Art as Lore. The Choreographies and Performances of Latifa Laâbissi
By Vanessa Morisset

“I’m an image that moves,” Jean-Luc Verna recently remarked in an interview about his stage performances with the musical group I Apologize. (1) This self-definition, which could apply to many other artists, highlights the current dynamism of creative practices that blend the visual and performing arts, notably dance, which, for want of a better term, are sometimes referred to as “live art.” This term includes the work of artists like Jean-Luc Verna, primarily known for his drawings, who create live performances in exhibition spaces and on stage, or dancers who perform in museums and art schools, borrowing from the visual arts processes such as the lecture or the writing of action protocols. . . One also thinks of Jérôme Bel, whose video of the performance The Show Must Go On (2001) was screened in exhibitions; (2) Xavier Leroy, who held a retrospective of his danced choreographies at exhibition venues; (3) and particularly, Latifa Laâbissi, a self-described artist-choreographer, (4) whose work exemplifies the breaking down of disciplinary barriers. Her choreographies and performances, which lend themselves equally well to the dance stage, exhibition hall, or art milieu event, (5) draw on a wide range of elements beyond dance, specifically chosen for their ability to generate discourse and forcefully engage the audience. Laâbissi uses whatever she needs to draw the spectator’s attention to the heart of the issues she is exploring — from the skins of prehistoric creatures to the French flag, to accents parodying the songs of Pierre Perret. After training in the 1980s with Jean-Claude Galotta in Grenoble and at the Merce Cunningham Studio in New York, she soon distanced herself from the movements they represented, finding them too detached from reality. Instead, she focused on practices reflecting the socio-political issues of their time. In her works, racism, prejudice towards the Other’s culture, and the fear of a circulation of people and ideas are addressed in ways that actively promote the migration of all forms of expression. She is inspired by the concept of “lore” as defined by William T. Lhamon Jr.: (6) “folklore” without the “folk”; in other words, the various components of minority cultures that circulate from one group to another.

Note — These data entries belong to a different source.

-- ==== Sys2Proof/Machine/Serve.lean ====
section
/-! DEFINITION. Serving the host's next request: the Step of 30_encoding.md R85, Tick (R221), Reset (R250). -/

namespace Sys2Proof.Machine

/-- Lines 2 to 6 of R85, for a state whose inputs have been sampled: the range check of the fetch (R213), the fetch, the
advance, and the row's rule or `UnmatchedOpcode` (R214). -/
def fetchExecute (s : State) : Host.Outcome State Fault Refusal :=
  if inRange s.pc.toNat 2 then
    match decodeWord s.fetchWord with
    | some i => exec i s.advance
    | none => .next (s.advance.raise (.unmatchedOpcode s.fetchWord))
  else .next (s.raise (.outOfBoundsAddress (firstOutside s.pc)))

/-- Step, with the inputs it samples (R85). -/
def runStep (keys : BitVec 16) (rnd : Byte) (s : State) : Host.Outcome State Fault Refusal :=
  fetchExecute (s.sample keys rnd)

/-- An operation of an open-ended host: a Tick or a Step with free inputs, as the free word has it (R257, log entry 3). -/
def serveFree (s : State) : Host.Outcome State Fault Refusal :=
  if Config.freeTick s.drawn then .next (State.tick { s with drawn := s.drawn + 1 })
  else runStep (Config.freeKeys s.drawn) (Config.freeRnd s.drawn) { s with drawn := s.drawn + 1 }

/-- The host's next request served, or, when none is listed, a Step with free inputs (log entries 2 and 3). An
open-ended host stays listed. -/
def serve (s : State) : Host.Outcome State Fault Refusal :=
  match s.requests with
  | [] => runStep (Config.freeKeys s.drawn) (Config.freeRnd s.drawn) { s with drawn := s.drawn + 1 }
  | .step k r :: rest => runStep k r { s with requests := rest }
  | .tick :: rest => .next { s with requests := rest }.tick
  | .reset inp :: rest => reset inp { s with requests := rest }
  | .free :: _ => serveFree s

end Sys2Proof.Machine
end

Some of Laâbissi’s recent works are explicitly aligned with a conception of dance that breaks with academic tradition and is open to an exchange with other art forms. The diptych consisting of the choreography Écran somnambule (2009) and the performed lecture La part du rite (2012) are a dual tribute to German Expressionist dancer Mary Wigman (1886 – 1973), who, in a spirit similar to the visual artists of her era, sought to discover movements emanating from the depths of the body. Wigman was friends with painters Emil Nolde and Ludwig Kirchner, whom she invited to her shows and even to her rehearsals, so they could witness every minute detail of her approach. Her choreographies, which allowed the painters to discover just how far the body can be distorted when repressed impulses are allowed to surface, inspired spontaneous paintings. The dancer and artists were driven by the same concerns and participated in the same way in the global movement of Expressionism, which was already breaking down the boundaries among disciplines.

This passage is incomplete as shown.